# Days of the Week..



## Coram Deo (Mar 29, 2007)

In another thread Richard King said the following quote. Since it had to do with images instead of days of the week I thought I would open up a new thread.

It is interesting that Richard said this because I have been pondering this conundrum all week..

Why is it after 2000 years of Christian History do we still rever and honor the Pagan Gods by calling our days after them? Why have they not been replaced with better names? If some of us have problems with Christ-mass, and Easter Days why not with Thor's Day. A Day for Thor? I know personally I hate calling the first day Sunday "Day of the Sun", I prefer the Sabbath, but what about the other days?

To give a run down:

Sunday = Day of the Sun
Monday = Day of the Moon
Tuesday = Tyr's Day (Norse) = Mars's Day (Roman)
Wednesday = Woden's Day or the English eq. Odin's Day
Thursday = Thor's Day
Friday = Freyja's Day
Saturday = Saturn's Day

Any thoughts?

Coram Deo,
Michael



> Richard's King Quote
> I have considered before that Saturday probably "honors" Saturn. Thursday is probably for Thor. Monday is probably MOON day.
> You would be very quiet if you didn't say things with pagan roots'.


----------



## LadyFlynt (Mar 29, 2007)

God did not set the other days aside as special only to him. The Sabbath he did. Thus, it is the Lord's Day to us.

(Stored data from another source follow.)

-- ==== Sys2Proof/Tests/Slice0.lean ====
section
/-! SUPPORT. Tests: expected values are those of spec/95_test_vectors.md (the section is named at each test) or worked out
from the cited rule; and, for every statement with hypotheses, a concrete state that meets them (witness theorems). -/

namespace Sys2Proof.Tests

open Sys2Proof.Machine

/-! One theorem after the other: many kernel evaluations at once would each hold a thread and its stack. -/
set_option Elab.async false

/-- Whether an outcome is a next state with a property. -/
def nextHas (r : Result) (p : State → Bool) : Bool :=
  match r with
  | .next t => p t
  | .fault _ => false
  | .refused _ => false

/-- The reset state with operands set. -/
def ready (src dst count : Word) : State := { State.reset with src := src, dst := dst, count := count }

/-- A command under way at an element, with the words read and the number of words written. -/
def busyAt (src dst count progress : Word) (latched : List Word) (written : Nat) : State :=
  { ready src dst count with progress := progress, phase := .run latched written }

/-- M0 = 0.5 times the identity. -/
def halfMat : Mat :=
  ⟨⟨0x00800000#32, 0#32, 0#32⟩, ⟨0#32, 0x00800000#32, 0#32⟩, ⟨0#32, 0#32, 0x00800000#32⟩⟩

/-! ## Well-formedness: an ill-formed term for each check (rule R151) -/

theorem test_wf_refuses_xform_xs_with_chain : (Instr.xform ⟨true, false, false⟩ true).wf = false := by decide
theorem test_wf_refuses_pipe_xs_with_chain :
    (Instr.pipe .scale255 .scale255 ⟨false, true, false⟩ true).wf = false := by decide
theorem test_wf_refuses_build_xs_with_chain :
    (Instr.build .scale256 .scale256 ⟨false, false, true⟩ true).wf = false := by decide
theorem test_wf_accepts_xform_xs_alone : (Instr.xform Chain.none true).wf = true := by decide

/-! ## Decoding: words written out from rule R141 (bits: 0^19 ms s ccc e d x oooo) -/

theorem test_decode_nop : decode 0b00000000000000000000000000000000#32 = some .nop := by decide
theorem test_decode_decode : decode 0b00000000000000000000000000100001#32 = some (.decode .scale256) := by decide
theorem test_decode_encode : decode 0b00000000000000000000000001000010#32 = some (.encode .scale256) := by decide
theorem test_decode_xform :
    decode 0b00000000000000000000001010000011#32 = some (.xform ⟨true, false, true⟩ false) := by decide
theorem test_decode_xform_xs : decode 0b00000000000000000000010000000011#32 = some (.xform Chain.none true) := by decide
theorem test_decode_pipe :
    decode 0b00000000000000000000000100100100#32 = some (.pipe .scale256 .scale255 ⟨false, true, false⟩ false) := by
  decide
theorem test_decode_build :
    decode 0b00000000000000000000001001000101#32 = some (.build .scale255 .scale256 ⟨false, false, true⟩ false) := by
  decide
theorem test_decode_applyTri : decode 0b00000000000000000000000000010110#32 = some (.applyTri true) := by decide
theorem test_decode_applyNearest : decode 0b00000000000000000000000000000111#32 = some .applyNearest := by decide
theorem test_decode_applyMono :
    decode 0b00000000000000000001000000101000#32 = some (.applyMono .scale256 .scale255 .blue) := by decide
theorem test_decode_lutLoad : decode 0b00000000000000000000000000001001#32 = some .lutLoad := by decide
theorem test_decode_lutStore : decode 0b00000000000000000000000000001010#32 = some .lutStore := by decide
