-- ==== Sys2Proof/Machine/Operands.lean ====
section
/-! DEFINITION. The operands of the commands (rules R123, R124, R302) and what they name in the state. The `SYM`
and `IMM` operands stand in the constructor of `Instr`; the decoder assembled them. -/

namespace Sys2Proof.Machine

/-- The pattern operand of `BS.WR`: `ARG0` as a number (rules R26, R154). -/
def State.patternOperand (s : State) : Nat := s.arg0.toNat

/-- The count operand of `FT.LD`: `ARG0` (rules R26, R202). -/
def State.countOperand (s : State) : Word := s.arg0

/-- The mode a tag selects: 0 = Huffman, 1 = Arithmetic, no other (rules R24, R123, R356). -/
def modeOfTag (tag : Byte) : Option Mode :=
  if tag = 0 then some .huffman else if tag = 1 then some .arithmetic else none

/-- `T` = `TOTAL` (rule R302). -/
def State.totalCount (s : State) : Int := s.total.toNat

/-- `cumHigh(x)` = `CUM[x]` (rule R302). -/
def State.cumHigh (s : State) (x : Sym) : Int := (tget s.cum x).toNat

/-- `cumLow(x)` = `CUM[x]` − `FREQ[x]` (rule R302). -/
def State.cumLow (s : State) (x : Sym) : Int := s.cumHigh x - (tget s.freq x).toNat

/-- Whether the count of `x` is nonzero. -/
def State.present (s : State) (x : Sym) : Bool := tget s.freq x != 0

/-- "the s with FREQ[s] > 0" of a single-symbol model (rules R306, R311). -/
def State.loneSymbol (s : State) : Option Sym := findSym s.present

/-- The symbol of nonzero count whose interval contains `v` (rules R302, R312; 90_conflicts.md C14). -/
def State.symbolAt (s : State) (v : Int) : Option Sym :=
  findSym fun x => s.present x && decide (s.cumLow x ≤ v) && decide (v < s.cumHigh x)

/-- The first stream position after the last byte: 8·`BS_CAP` (rule R40). -/
def State.capBits (s : State) : Nat := s.config.capBits

end Sys2Proof.Machine
end

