-- ==== Sys2Proof/Machine/HostPort.lean ====
section
/-! DEFINITION. The host's side of the machine: the register map (rule R21), the effect of each register access
(rules R22, R83, R84, R351, R357, R480, R481), and one turn of the host agent. -/

namespace Sys2Proof.Machine

/-! ## The register map (rule R21) -/

/-- The named registers of rule R21. -/
inductive Reg where
  | id | cmd | arg0 | res | resHi | status | errCmd | errPos
  | bsWpos | bsRpos | bsRlimit | bsRlen | memAddr | memData | bsCapr
  | totalLo | totalHi | ftNsym | hufNsym | hufMaxlen
  | acLow | acHigh | acCode | acPend | acSym
  deriving DecidableEq, Repr

/-- The offset of a register (rule R21). -/
def Reg.offset : Reg → Nat
  | .id => 0x00
  | .cmd => 0x04
  | .arg0 => 0x08
  | .res => 0x0C
  | .resHi => 0x10
  | .status => 0x14
  | .errCmd => 0x18
  | .errPos => 0x1C
  | .bsWpos => 0x20
  | .bsRpos => 0x24
  | .bsRlimit => 0x28
  | .bsRlen => 0x2C
  | .memAddr => 0x30
  | .memData => 0x34
  | .bsCapr => 0x38
  | .totalLo => 0x3C
  | .totalHi => 0x40
  | .ftNsym => 0x44
  | .hufNsym => 0x48
  | .hufMaxlen => 0x4C
  | .acLow => 0x50
  | .acHigh => 0x54
  | .acCode => 0x58
  | .acPend => 0x5C
  | .acSym => 0x60

/-- The registers in the order of their offsets. -/
def Reg.all : List Reg :=
  [.id, .cmd, .arg0, .res, .resHi, .status, .errCmd, .errPos, .bsWpos, .bsRpos, .bsRlimit, .bsRlen, .memAddr,
   .memData, .bsCapr, .totalLo, .totalHi, .ftNsym, .hufNsym, .hufMaxlen, .acLow, .acHigh, .acCode, .acPend, .acSym]

/-- The register at an offset; none at a reserved offset (rules R21, R92). -/
def regAt (offset : Nat) : Option Reg := Reg.all.find? fun r => r.offset == offset

/-! ## Reads (rules R83, R357, R481) -/

/-- What the window reads: the byte at `MEMADDR`, or 0 from `BS_CAP` on (rule R83). -/
def State.windowByte (s : State) : Byte :=
  if s.memAddr.toNat < s.config.bsCap then s.bsmem.read s.memAddr.toNat else 0

/-- The value of a register while `BUSY` = 0 (rules R21, R88). -/
def State.regValue (s : State) : Reg → Word
  | .id => idWord
  | .cmd => 0
  | .arg0 => s.arg0
  | .res => s.res
  | .resHi => s.resHi
  | .status => s.statusWord
  | .errCmd => s.errCmd
  | .errPos => s.errPos
  | .bsWpos => s.bsWpos
  | .bsRpos => s.bsRpos
  | .bsRlimit => s.bsRlimit
  | .bsRlen => s.bsRlen
  | .memAddr => s.memAddr
  | .memData => s.windowByte.setWidth 32
  | .bsCapr => BitVec.ofNat 32 s.config.bsCap
  | .totalLo => s.total.extractLsb' 0 32
  | .totalHi => s.total.extractLsb' 32 32
  | .ftNsym => s.ftNsym.setWidth 32
  | .hufNsym => s.hufNsym.setWidth 32
  | .hufMaxlen => s.hufMaxlen.setWidth 32
  | .acLow => s.acLow
  | .acHigh => s.acHigh
  | .acCode => s.acCode
  | .acPend => s.acPend
  | .acSym => s.acSym.setWidth 32

/-- `MEMADDR` <- trunc_32(`MEMADDR` + 1) (rules R83, R84). -/
def State.nextWindow (s : State) : State := { s with memAddr := s.memAddr + 1 }

/-- The read of an unspecified value (rules R25, R481): a fresh free value, no side effect (log 6). -/
def State.unspecified (s : State) : Word × State :=
  (Config.unspecifiedRead s.host.drawn, { s with host := { s.host with drawn := s.host.drawn + 1 } })

/-- A host read at an aligned offset (rules R83, R357, R481): the value and the state after it. While `BUSY` = 1
only `ID` and `STATUS` are exact; every other offset is unspecified, reserved ones too (log 6). -/
def hostRead (offset : Nat) (s : State) : Word × State :=
  match regAt offset with
  | some .id => (idWord, s)
  | some .status => (s.statusWord, s)
  | some r =>
    if s.busy then s.unspecified
    else if r = .memData then (s.regValue r, s.nextWindow)
    else (s.regValue r, s)
  | none => if s.busy then s.unspecified else (0, s)

/-! ## Writes (rules R84, R351, R357, R480) -/

/-- A write discarded because `BUSY` = 1 (rules R351, R480). -/
def State.loseWrite (s : State) : State := { s with lost := true }

/-- An accepted `CMD` write (rules R22, R351). The number of host accesses before its engine step comes from the
list of delays (rule R490, log 5). -/
def State.acceptCommand (w : Word) (s : State) : State :=
  { s with
    pendCmd := w
    busy := true
    host := { s.host with wait := s.host.delays.headD 0, delays := s.host.delays.tail } }

/-- The window write (rule R84): bits w[31:8] are ignored, and an address ≥ `BS_CAP` stores nothing. -/
def State.windowWrite (w : Word) (s : State) : State :=
  if s.memAddr.toNat < s.config.bsCap then
    { s with bsmem := s.bsmem.write s.memAddr.toNat (w.setWidth 8) }.nextWindow
  else s.nextWindow

/-- What a `BS_RLEN` write of `w` stores: min(w, `BS_CAP`) (rules R41, R357). -/
def clampLength (c : Config) (w : Word) : Word := BitVec.ofNat 32 (min w.toNat c.bsCap)

/-- A host write at an aligned offset (rule R357). -/
def hostWrite (offset : Nat) (w : Word) (s : State) : State :=
  match regAt offset with
  | some .status => if w.getLsbD 2 then { s with lost := false } else s
  | some .cmd => if s.busy then s.loseWrite else s.acceptCommand w
  | some .arg0 => if s.busy then s.loseWrite else { s with arg0 := w }
  | some .bsRlen => if s.busy then s.loseWrite else { s with bsRlen := clampLength s.config w }
  | some .memAddr => if s.busy then s.loseWrite else { s with memAddr := w }
  | some .memData => if s.busy then s.loseWrite else s.windowWrite w
  | some _ => s
  | none => s

/-! ## One turn of the host agent (rules R94, R128, R130) -/

/-- The offset an access of this size at this host address has in the register space, or why the model refuses it
(rules R85, R92; log 7). -/
def accessOffset (c : Config) (size : AccessSize) (addr : Nat) : Except Refusal Nat :=
  if addr < c.eceBase ∨ c.eceBase + 256 ≤ addr then .error .outsideRegisterSpace
  else if size = .word ∧ (addr - c.eceBase) % 4 = 0 then .ok (addr - c.eceBase)
  else .error .registerAccessShape

/-- The host's program goes on with `ops`. -/
def State.withScript (s : State) (ops : List HostOp) : State := { s with host := { s.host with script := ops } }

/-- The host has read `v`. -/
def State.recordRead (s : State) (v : Word) : State := { s with host := { s.host with seen := s.host.seen ++ [v] } }

/-- One host access has passed while a command is pending (rule R490, log 5). -/
def State.countAccess (s : State) : State :=
  if s.busy then { s with host := { s.host with wait := s.host.wait - 1 } } else s

/-- One access of the host's program, or nothing where the program is at its end (rule R437: all state is kept
while idle). The access is counted before its effect, so that a `CMD` write starts its own delay. -/
def hostTurn (s : State) : Host.Outcome State Fault Refusal :=
  match s.host.script with
  | [] => .next s
  | .write size addr v :: ops =>
    match accessOffset s.config size addr with
    | .ok off => .next (hostWrite off v (s.countAccess.withScript ops))
    | .error r => .refused r
  | .read size addr :: ops =>
    match accessOffset s.config size addr with
    | .ok off => let (v, t) := hostRead off (s.countAccess.withScript ops); .next (t.recordRead v)
    | .error r => .refused r
  | .wait :: ops => .next (if s.busy then s.countAccess else s.withScript ops)
  | .check :: ops => .next ((s.countAccess.withScript (if s.err then [] else ops)).recordRead s.statusWord)

/-- One event of the interleaving of rule R94: the engine step of a pending command once its delay has passed (or
the host has nothing more to do, so that every accepted command finishes, rule R358), otherwise the host's turn. -/
def machineStep (s : State) : Host.Outcome State Fault Refusal :=
  if s.busy && (s.host.wait == 0 || s.host.script.isEmpty) then engineStep s else hostTurn s

end Sys2Proof.Machine
end

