-- ==== Sys2Proof/Tests/Slice0.lean ====
section
/-! SUPPORT. The model's own tests. Expected results come from the spec: rule R129's words, each command rule's
example, and the vectors of 95_test_vectors.md named beside a test. -/

namespace Sys2Proof.Machine.Tests

set_option Elab.async false

/-! ## Well-formedness: an ill-formed term for each check is refused (rule R124) -/

theorem test_wf_bsWr_33 : (Instr.bsWr 33).wellFormed = false := by decide
theorem test_wf_bsRd_33 : (Instr.bsRd 33).wellFormed = false := by decide
theorem test_wf_hufRdcode_8 : (Instr.hufRdcode 0x41 8).wellFormed = false := by decide
theorem test_wf_limits : (Instr.bsWr 32).wellFormed ∧ (Instr.bsRd 32).wellFormed ∧
    (Instr.hufRdcode 0xFF 7).wellFormed := by decide

/-! ## Decoding: a word for each constructor, from rule R125 and the vectors -/

theorem test_decode_nop : decode 0x00000000 = some .nop := by decide
theorem test_decode_ctlReset : decode 0x00000001 = some .ctlReset := by decide
theorem test_decode_ctlClrerr : decode 0x00000002 = some .ctlClrerr := by decide
theorem test_decode_ctrMode : decode 0x00000103 = some (.ctrMode 1) := by decide
theorem test_decode_bsWinit : decode 0x00000010 = some .bsWinit := by decide
theorem test_decode_bsWr : decode 0x00050011 = some (.bsWr 5) := by decide
theorem test_decode_bsFlush : decode 0x00000012 = some .bsFlush := by decide
theorem test_decode_bsRinit : decode 0x00000013 = some .bsRinit := by decide
theorem test_decode_bsRd : decode 0x00100014 = some (.bsRd 16) := by decide
theorem test_decode_ftClr : decode 0x00000020 = some .ftClr := by decide
theorem test_decode_ftAcc : decode 0x00004121 = some (.ftAcc 0x41) := by decide
theorem test_decode_ftLd : decode 0x00004122 = some (.ftLd 0x41) := by decide
theorem test_decode_ftRd : decode 0x00005223 = some (.ftRd 0x52) := by decide
theorem test_decode_ftCum : decode 0x00000024 = some .ftCum := by decide
theorem test_decode_ftCrd : decode 0x00004225 = some (.ftCrd 0x42) := by decide
theorem test_decode_hufBuild : decode 0x00000030 = some .hufBuild := by decide
theorem test_decode_hufLdlen : decode 0x00034131 = some (.hufLdlen 0x41 3) := by decide
theorem test_decode_hufCanon : decode 0x00000032 = some .hufCanon := by decide
theorem test_decode_hufRdlen : decode 0x00005233 = some (.hufRdlen 0x52) := by decide
theorem test_decode_hufRdcode : decode 0x00010734 = some (.hufRdcode 7 1) := by decide
theorem test_decode_hufEnc : decode 0x00004135 = some (.hufEnc 0x41) := by decide
theorem test_decode_hufDec : decode 0x00000036 = some .hufDec := by decide
theorem test_decode_acEinit : decode 0x00000040 = some .acEinit := by decide
theorem test_decode_acEnc : decode 0x00004241 = some (.acEnc 0x42) := by decide
theorem test_decode_acEfin : decode 0x00000042 = some .acEfin := by decide
theorem test_decode_acDinit : decode 0x00000043 = some .acDinit := by decide
theorem test_decode_acDec : decode 0x00000044 = some .acDec := by decide
theorem test_decode_acDfin : decode 0x00000045 = some .acDfin := by decide

/-- Illegal words (V-BS-6, V-CTL-2): IMM out of range, a reserved opcode, a reserved bit, an unused field. -/
theorem test_decode_illegal : [0x00210011, 0x00000004, 0x01000000, 0x00000100, 0x00010021, 0x00084134].all
    (fun w : Word => decode w == none) := by decide

/-- The table numbers a word's bits as the register does (rule R88). -/
theorem test_decodeTableWord : decodeTableWord 32 0x00034131 = some (.hufLdlen 0x41 3) ∧
    decodeTableWord 8 0x24 = some .ftCum := by decide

If anyone wants to complain about that, just know that I have no problem going to a "First day, Second day...of the week" bit


----------



## Dagmire (Mar 29, 2007)

I rarely refer to the Lord's day as Sunday. I really enjoy calling it the Lord's day. It also helps me to view the day correctly when I always refer to it as such.


----------



## Coram Deo (Mar 29, 2007)

Dagmire,

I like calling it the Sabbath,


*Whispers to Dagmire* I think it is because I like to say "Good Sabbath" to people, like on Fiddler on the roof, one of my favorite shows. But don't tell anyone... haha  

Michael




Dagmire said:


> I rarely refer to the Lord's day as Sunday. I really enjoy calling it the Lord's day. It also helps me to view the day correctly when I always refer to it as such.


----------